>>>>>

-- ==== Sys2Proof/Machine/Tables.lean ====
section
/-! DEFINITION. The commands that run batch steps of a context's active table (15 R389, R390; 10 R262; 12 R304), and the
operations of SEARCH on a context's index (11 R276 to R297; 15 R391). -/

namespace Sys2Proof.Machine

/-! ## Table-run commands -/

/-- Give a command its batch steps: its place in its context's queue, and the result span as it stands before the first
of them. The sequencer starts them at its move periods. -/
def State.enqueue (s : State) (k : Nat) : State :=
  let t := s.tset k
  let c := s.ctx t.partNo t.ctxNo
  let s := s.setCtx t.partNo t.ctxNo { c with queue := c.queue ++ [k] }
  let r := s.resultSpan k
  s.output k r.1 r.2.1

/-- Is a started command of an opcode not yet in its context's queue? -/
def State.fresh (s : State) (k o : Nat) : Bool :=
  let t := s.tset k
  s.ready k o && decide (k ∉ (s.ctx t.partNo t.ctxNo).queue)

/-- SCAN as a command (R262): the segments of its first batch step are loaded as it joins its context's queue. -/
def execScanCommand (x : Port) (set : SetId) (s : State) : Host.Outcome State Fault Refusal :=
  let k := setKey x set
  let t := s.tset k
  .next (if s.fresh k 0x30 then (s.enqueue k).loadBatch t.partNo k 0 (s.ctx t.partNo t.ctxNo).table.active else s)

/-- EMBED (R390). -/
def execEmbed (x : Port) (set : SetId) (s : State) : Host.Outcome State Fault Refusal :=
  .next (if s.fresh (setKey x set) 0x31 then s.enqueue (setKey x set) else s)

/-- INFER_STEP (R390). -/
def execInferStep (x : Port) (set : SetId) (s : State) : Host.Outcome State Fault Refusal :=
  .next (if s.fresh (setKey x set) 0x32 then s.enqueue (setKey x set) else s)

/-- REFIT_STEP (R304). -/
def execRefitStep (x : Port) (set : SetId) (s : State) : Host.Outcome State Fault Refusal :=
  .next (if s.fresh (setKey x set) 0x33 then s.enqueue (setKey x set) else s)

/-! ## Query (R286, R391) -/

/-- Is the SEARCH of a set with an operation ready? -/
def State.readySearch (s : State) (k op : Nat) : Bool := s.ready k 0x34 && (s.tset k).searches op

/-- Copy `n` query headers, from query `q` on, into their state records. -/
def State.copyHeaders (s : State) (t : TaskSet) : Nat → Nat → Except Nat State
  | 0, _ => .ok s
  | n + 1, q => do
    let h ← s.readTier (t.reg 2 + 64 * q) 64
    let s' ← s.writeTier (t.reg 3 + t.reg 4 * q) 64 h
    State.copyHeaders s'.draw t n (q + 1)

/-- SEARCH_QUERY: the headers are copied, then one batch step runs. -/
def execSearchQuery (x : Port) (set : SetId) (s : State) : Host.Outcome State Fault Refusal :=
  let k := setKey x set
  let t := s.tset k
  if !s.readySearch k 3 || decide (k ∈ (s.ctx t.partNo t.ctxNo).queue) then .next s
  else match s.copyHeaders t (bits (t.reg 1) 60 53 + 1) 0 with
    | .error a => .next ((s.memRecord k a).finish k stUncorr 0 0)
    | .ok s => .next (s.enqueue k)

/-! ## Reading and changing an index -/

/-- Why work on an index ends: flash (the block) or a tier (the address) has no data to give. -/
inductive IndexFault where
  | block (lba : Nat)
  | tier (addr : Nat)
  deriving DecidableEq, Repr

/-- The newest content of a block: the changes accepted in the running tick over the current map. -/
def State.latestBlock (s : State) (ns lba : Nat) : Option Mem :=
  match s.media.pending.reverse.find? (fun c => decide (c.ns = ns) && decide (c.start ≤ lba) && decide (lba < c.start + c.len)) with
  | some c => (match c.kind with
    | .write => some (c.data.slice (4096 * (lba - c.start)) 4096)
    | .lose => none
    | _ => some [])
  | none => match (s.space ns).head lba with
    | some v => if v.st = .unreadable ∨ s.media.moves.any (fun m => m.lost && decide (m.src = v.unit)) ∨ s.media.segmentLost ns lba
        ∨ (v.st = .mapped ∧ s.checkFails ns lba v.value (s.clearData ns lba v)) then none else some (s.clearData ns lba v)
    | none => if s.media.segmentLost ns lba then none else some []

/-- Work on an index: the module, the descriptor, how a block is read, the blocks changed so far, the tombstone image that
is read and changed, and the slots changed. -/
structure IndexWork where
  s : State
  d : Descriptor
  rd : Nat → Option Mem
  blocks : Tab Mem
  tomb : Nat
  slots : List Nat

/-- What a part of that work gives, with the blocks of flash that it has read so far. -/
abbrev IndexDo (α : Type) := ExceptT IndexFault (StateM (List Nat)) α

/-- Do a part of the work on its own: what it gives, and the blocks that it read, each once. -/
def IndexDo.from0 {α : Type} (x : IndexDo α) : Except IndexFault α × List Nat :=
  let r := x.run.run []
  (r.1, r.2.eraseDups)

/-- A block as changed so far. -/
def IndexWork.block (w : IndexWork) (lba : Nat) : IndexDo Mem :=
  if w.blocks.has lba then pure (w.blocks.get [] lba)
  else do
    modify (fun l => l ++ [lba])
    match w.rd lba with
    | some m => pure m
    | none => throw (.block lba)

/-- The 4 KiB blocks from `lba` on, `n` of them, as one memory. -/
def IndexWork.blocksAt (w : IndexWork) (lba : Nat) : Nat → IndexDo Mem
  | 0 => pure []
  | n + 1 => do
    let m ← IndexWork.blocksAt w lba n
    let b ← w.block (lba + n)
    pure (m.blit (4096 * n) 4096 b)

/-- Bytes `off` to `off + n - 1` from the start of block `base`. -/
def IndexWork.readFlash (w : IndexWork) (base off n : Nat) : IndexDo Mem := do
  let m ← w.blocksAt (base + off / 4096) ((off + n - 1) / 4096 - off / 4096 + 1)
  pure (m.slice (off % 4096) n)

/-- Change bytes of the blocks from `base` on. -/
def IndexWork.writeFlash (w : IndexWork) (base off : Nat) (v : Bytes) : IndexDo IndexWork := do
  let n := (off + v.length - 1) / 4096 - off / 4096 + 1
  let m ← w.blocksAt (base + off / 4096) n
  let m := m.writeBytes (off % 4096) v
  pure { w with blocks := (List.range n).foldl (fun b i => b.set (base + off / 4096 + i) (m.slice (4096 * i) 4096)) w.blocks }

/-- Read bytes of a tier. -/
def IndexWork.readMem (w : IndexWork) (a n : Nat) : IndexDo Mem := match w.s.readTier a n with
  | .ok m => pure m
  | .error e => throw (.tier e)

/-- Write bytes of a tier. -/
def IndexWork.writeMem (w : IndexWork) (a : Nat) (v : Bytes) : IndexDo IndexWork := match w.s.writeTier a v.length (memOf v) with
  | .ok s => pure { w with s := s }
  | .error e => throw (.tier e)

/-- A graph record (R279). -/
structure GraphRec where
  state : Nat
  gen : Nat
  edges : List (Nat × Nat)
  deriving DecidableEq, Repr
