/-- END of a batch step of a table-run command without a commit span: its outputs are held, and its command has one
more batch step for the next boundary to publish. Nothing is held while a step is in a queue, but for LOADW steps whose
tiles no pass is left to take, nor while a commit span waits for room (01 R34; 03 R86; 08 R214; 15 R389; logs 80, 119); END is issued and
completes in the trace (19 R471; log 115). STEP_COMPLETE: the step at the head of a queue that its
unit has carried out leaves it, the watchdog's count starts again unless the step was cut, and nothing changes besides but
its charges, the counts of its slots and of its work and, for a SCAN, SCANS; a step that has not been carried out stays (03 R80; 02 R52,
R66; 04 R111; 10 R275). A FETCH that met data it may not deliver ends its batch step instead (07 R181, R186). -/
def Obligations.BatchStepsEnd : Prop :=
  (∀ (s : State) (p : Part) (r : Run) (k : Nat), s.atStep p.val opEnd = some r →
     let w := s.tset r.key
     let u := (s.traceStep p.val 0 r).traceStep p.val 1 r
     (s.untraced p.val → u = s) ∧
     ((s.seq p.val).unitsIdle = false → (s.seq p.val).surplus = false → exec (.endStep p k) s = .next s) ∧
     (s.commitWaits p.val r = true → exec (.endStep p k) s = .next s) ∧
     ((s.seq p.val).unitsIdle = true → w.due = none → w.opcode ≠ 0x34 → w.commit r.number = none →
       (s.part p.val).life ≠ .running ∨ (s.seq p.val).periodEnd ≤ s.clock.boundaryAt + k →
       ∃ t, exec (.endStep p k) s = .next t
         ∧ t.tset r.key = { w with held := w.held + 1, span := (u.resultSpan r.key).1, spanLen := (u.resultSpan r.key).2.1 }
         ∧ t.seq p.val = { s.seq p.val with run := none, idleFrom := s.clock.boundaryAt + k, stuck := 0, stepped := true }
         ∧ t.ctx p.val r.ctx.val = (s.ctx p.val r.ctx.val).retire
         ∧ Changes [.seq p.val, .tset r.key, .ctx (p.val * 16 + r.ctx.val), .guard] u t) ∧
     ((s.seq p.val).unitsIdle = true → w.due.isSome = true →
       (s.part p.val).life ≠ .running ∨ (s.seq p.val).periodEnd ≤ s.clock.boundaryAt + k →
       ∃ t, exec (.endStep p k) s = .next t
         ∧ t.seq p.val = { s.seq p.val with run := none, idleFrom := s.clock.boundaryAt + k, stuck := 0, stepped := true }
         ∧ Changes [.seq p.val, .ctx (p.val * 16 + r.ctx.val)] u t)) ∧
  (∀ (s : State) (p : Part) (n : Queue) (e : QStep),
     let q := s.seq p.val
     (q.queue n.val = [e] → (∀ m, m ≠ n.val → q.queue m = []) → e.ran = true → e.found = none → s.untraced p.val →
       (∀ r, q.run = some r → r.waiting = false) →
       let scans := 0x6010 + bits e.word 191 189
       ∃ t, exec (.stepComplete p n) s = .next t
         ∧ t.seq p.val = { q with
             queues := q.queues.set n.val [], stuck := if e.cut then q.stuck else 0, stepped := q.stepped || !e.cut }
         ∧ Changes [.seq p.val, .dict, .vtimes, .observe, .free] s t
         ∧ (e.used = [] → e.slots = [] → e.tally = [] → (wOpcode e.word ≠ opScan ∨ e.cut = true) → Changes [.seq p.val] s t)
         ∧ (e.used = [] → e.slots = [] → e.tally = [] → wOpcode e.word = opScan → e.cut = false →
             t.obj scans 1 = (s.obj scans 1 + 1) % 2 ^ 64 ∧ OnlyObjs [(scans, 1)] s t)) ∧
     (∀ r rep, q.queue n.val = [e] → (∀ m, m ≠ n.val → q.queue m = []) → e.ran = true → e.cut = false →
       e.found = some rep → q.run = some r → s.SlotFree → (s.tset r.key).due = none →
       ∃ t, exec (.stepComplete p n) s = .next t ∧ (t.seq p.val).run = none
         ∧ (t.tset r.key).due = some 0x0401
         ∧ Raised s t (fun x => x.cause = rep.cause ∧ x.part = p ∧ x.ctx = r.ctx ∧ x.step.toNat = e.index % 4096)) ∧
     (∀ rest, q.queue n.val = e :: rest → e.ran = false → exec (.stepComplete p n) s = .next s))

/-- When a partition's units are idle and one stream is pending, the batch step at its head starts if it fits: it runs
on the context's active banks, the stream is charged its pass, and what a batch step may not inherit is emptied, the
stores too where the owner changes (02 R46, R50, R62; 03 R91). At a boundary of its phase a running partition begins a
move period, which is counted; at any other boundary nothing happens. A partition reset's known-answer test ends (02
R45, R52; 16 R400). The selection of the next batch step takes, among the pending streams whose head fits into the time
left, one of smallest pass value, and of those the lowest port (02 R46, R62). -/
def Obligations.BatchStepsStart : Prop :=
  (∀ (s : State) (p : Part) (x n k d : Nat), (s.part p.val).life = .running → (s.seq p.val).run = none →
     s.deviceStop = false → s.power.warned = false → s.clock.boundaryAt + d < (s.seq p.val).periodEnd →
     s.headCtx p.val x = some n → x < 4 → (∀ y, y < 4 → y ≠ x → s.headCtx p.val y = none) →
     s.headOf p.val n = some k → s.fits p.val n (s.clock.boundaryAt + d) = true → (s.seq p.val).pass.length = 4 →
     (s.seq p.val).served.length = 4 →
     let c := s.ctx p.val n
     let differs := (s.seq p.val).ownerDiffers c.owner
     ∃ t, exec (.partitionUnitsIdle p d) s = .next t
       ∧ (∃ r, (t.seq p.val).run = some r ∧ r.ctx.val = n % 16 ∧ r.key = k ∧ r.stamp = (s.tset k).stamp.toNat
           ∧ r.number = (s.tset k).begun ∧ r.table = c.table.active ∧ r.scales = c.scales.active ∧ r.sft = c.sft.active
           ∧ r.dist = c.dist.active ∧ r.next = 0 ∧ r.loops = [0, 0, 0, 0] ∧ r.waiting = false ∧ r.missed = none
           ∧ r.odd = decide (c.refitStep.toNat % 2 = 1) ∧ r.side = c.scales.side ∧ r.program = [])
       ∧ (t.seq p.val).lastOwner = some c.owner ∧ (t.seq p.val).queues = []
       ∧ (t.seq p.val).pass.getD x 0
           = (s.seq p.val).pass.getD x 0 + 1000000 / max 1 ((s.part p.val).defn.streams.getD x 100)
       ∧ (t.seq p.val).served.getD x 16 = n
       ∧ t.tset k = { s.tset k with begun := (s.tset k).begun + 1 }
       ∧ (∀ e, e ∈ s.squaresOf p.val → t.die e = (s.die e).batchStart differs)
       ∧ (∀ e, e ∉ s.squaresOf p.val → t.die e = s.die e)
       ∧ Changes [.seq p.val, .tset k, .fabric, .dies, .dict, .vtimes, .media, .free] s t) ∧
  (∀ (s : State) (p : Part),
     let d := (s.part p.val).defn
     (s.clock.running = true → (s.part p.val).life = .running → s.tick % d.divider = d.phase →
       ((s.seq p.val).periodEnd = 0 ∨ (s.seq p.val).periodEpoch < s.tick) →
       ∃ t, exec (.movePeriodStart p) s = .next t
         ∧ (t.seq p.val).periodEnd = s.clock.boundaryAt + s.movePeriod p.val ∧ (t.seq p.val).periodEpoch = s.tick
         ∧ (t.seq p.val).stuck = (if (s.seq p.val).stepped ∨ (s.seq p.val).periodEnd = 0 then 0
             else if (s.seq p.val).busy ∨ s.stepsDue p.val = true then (s.seq p.val).stuck + 1 else 0)
         ∧ t.obj (0x2020 + p.val) 9 = (s.obj (0x2020 + p.val) 9 + 1) % 2 ^ 64
         ∧ Changes [.seq p.val, .sets, .fabric, .dies, .dict, .vtimes, .media, .free] s t) ∧
     ((s.part p.val).life ≠ .running ∨ s.tick % d.divider ≠ d.phase → exec (.movePeriodStart p) s = .next s) ∧
     ((s.part p.val).life = .resetting →
       ∃ t, exec (.partitionResetDone p) s = .next t ∧ t.part p.val = { s.part p.val with katDone := true }
         ∧ Changes [.part p.val] s t)) ∧
  (∀ (s : State) (p now x n : Nat), s.pick p now = some (x, n) →
     s.headCtx p x = some n ∧ s.fits p n now = true ∧
     ∀ y m, y < 4 → s.headCtx p y = some m → s.fits p m now = true →
       (s.seq p).pass.getD x 0 ≤ (s.seq p).pass.getD y 0
         ∧ ((s.seq p).pass.getD x 0 = (s.seq p).pass.getD y 0 → x ≤ y))

/-- A missed deadline. With a fallback step, the batch step goes on at it and the fallback is counted; without one, the
batch step ends, and its command with TICK_OVERRUN. A step that was issued is cut, with every step issued after it, and without a fallback every step of the batch step; of uncorrectable
data that a FETCH then drops a record is raised, and nothing more (02 R48, R50; 03 R88 to R90; 07 R181). A deadline that counts from
a step's issue is missed by an issued step only, or by the WAIT in force. -/
def Obligations.DeadlinesAreMissed : Prop :=
  ∀ (s : State) (p : Part) (i : BitVec 12) (r : Run) (n : Queue) (e : QStep) (rest : List QStep),
    (s.seq p.val).run = some r →
    let q := s.seq p.val
    let w := s.tset r.key
    let Cut := fun (f : QStep → Bool) (t : State) => ∀ m, (t.seq p.val).queue m = (q.queue m).map (fun x =>
      if f x then { x with cut := true, ran := true, saved := [], slots := [], found := none, tally := [] } else x)
    let Falls := fun (c : Instr) (j : Nat) (issue : Option Nat) =>
      let word := stepWord r.table j
      (wHasFallback word = true → ∃ t, exec c s = .next t ∧ Cut (fun x => issue.any (fun n => decide (n ≤ x.issue))) t
        ∧ (t.seq p.val).run = some { r with
            next := wFallback word, waiting := false
            loops := r.loops.zipIdx.map (fun l => if bodyHolds r.table l.2 (wFallback word) then l.1 else 0)
            missed := some (r.missed.getD j), fallbacks := r.fallbacks + 1 }
        ∧ t.tset r.key = { w with fallbacks := w.fallbacks + 1, missed := some (w.missed.getD j) }
        ∧ t.obj (0x2020 + p.val) 7 = (s.obj (0x2020 + p.val) 7 + 1) % 2 ^ 64
        ∧ Changes [.seq p.val, .tset r.key, .dict, .fabric, .tiers, .dies, .errors, .observe, .free] s t) ∧
      (wHasFallback word = false → ∃ t, exec c s = .next t ∧ (t.seq p.val).run = none ∧ Cut (fun _ => true) t
        ∧ (w.due = none → t.tset r.key = { w with
            due := some stOverrun, count := w.published, dueStep := r.missed.getD j })
        ∧ t.obj (0x2020 + p.val) 8 = (s.obj (0x2020 + p.val) 8 + 1) % 2 ^ 64
        ∧ Changes [.seq p.val, .tset r.key, .ctx (p.val * 16 + r.ctx.val), .dict, .fabric, .tiers, .dies, .errors, .observe,
            .free] s t)
    (∀ x, wHasDeadline (stepWord r.table i.toNat) = true → q.open.find? (fun x => decide (x.index = i.toNat)) = some x →
      Falls (.flagFall p i) i.toNat (some x.issue)) ∧
    (wHasDeadline (stepWord r.table i.toNat) = true → q.open.find? (fun x => decide (x.index = i.toNat)) = none →
      ((r.waiting = true ∧ r.next = i.toNat) ∨
          (wRelative (stepWord r.table i.toNat) = false ∧ r.next ≤ i.toNat ∧ i.toNat < tableSteps r.table) →
        Falls (.flagFall p i) i.toNat none) ∧
      (¬ (r.waiting = true ∧ r.next = i.toNat) → wRelative (stepWord r.table i.toNat) = true ∨ i.toNat < r.next →
        exec (.flagFall p i) s = .next s)) ∧
    (wHasDeadline (stepWord r.table i.toNat) = false → exec (.flagFall p i) s = .next s) ∧
    (q.queue n.val = e :: rest → e.cut = false → Falls (.stepStop p n) e.index (some e.issue)) ∧
    (q.queue n.val = e :: rest → e.cut = true → exec (.stepStop p n) s = .next s)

<<<<<

## [Work order]
In the data above, find the line with "e.found = some" and the line with "on the context's". Retype both, plus every line between them, exactly.

## [Task output]
       e.found = some rep → q.run = some r → s.SlotFree → (s.tset r.key).due = none →
       ∃ t, exec (.stepComplete p n) s = .next t ∧ (t.seq p.val).run = none
         ∧ (t.tset r.key).due = some 0x0401
         ∧ Raised s t (fun x => x.cause = rep.cause ∧ x.part = p ∧ x.ctx = r.ctx ∧ x.step.toNat = e.index % 4096)) ∧
     (∀ rest, q.queue n.val = e :: rest → e.ran = false → exec (.stepComplete p n) s = .next s))

/-- When a partition's units are idle and one stream is pending, the batch step at its head starts if it fits: it runs
on the context's active banks, the stream is charged its pass, and what a batch step may not inherit is emptied, the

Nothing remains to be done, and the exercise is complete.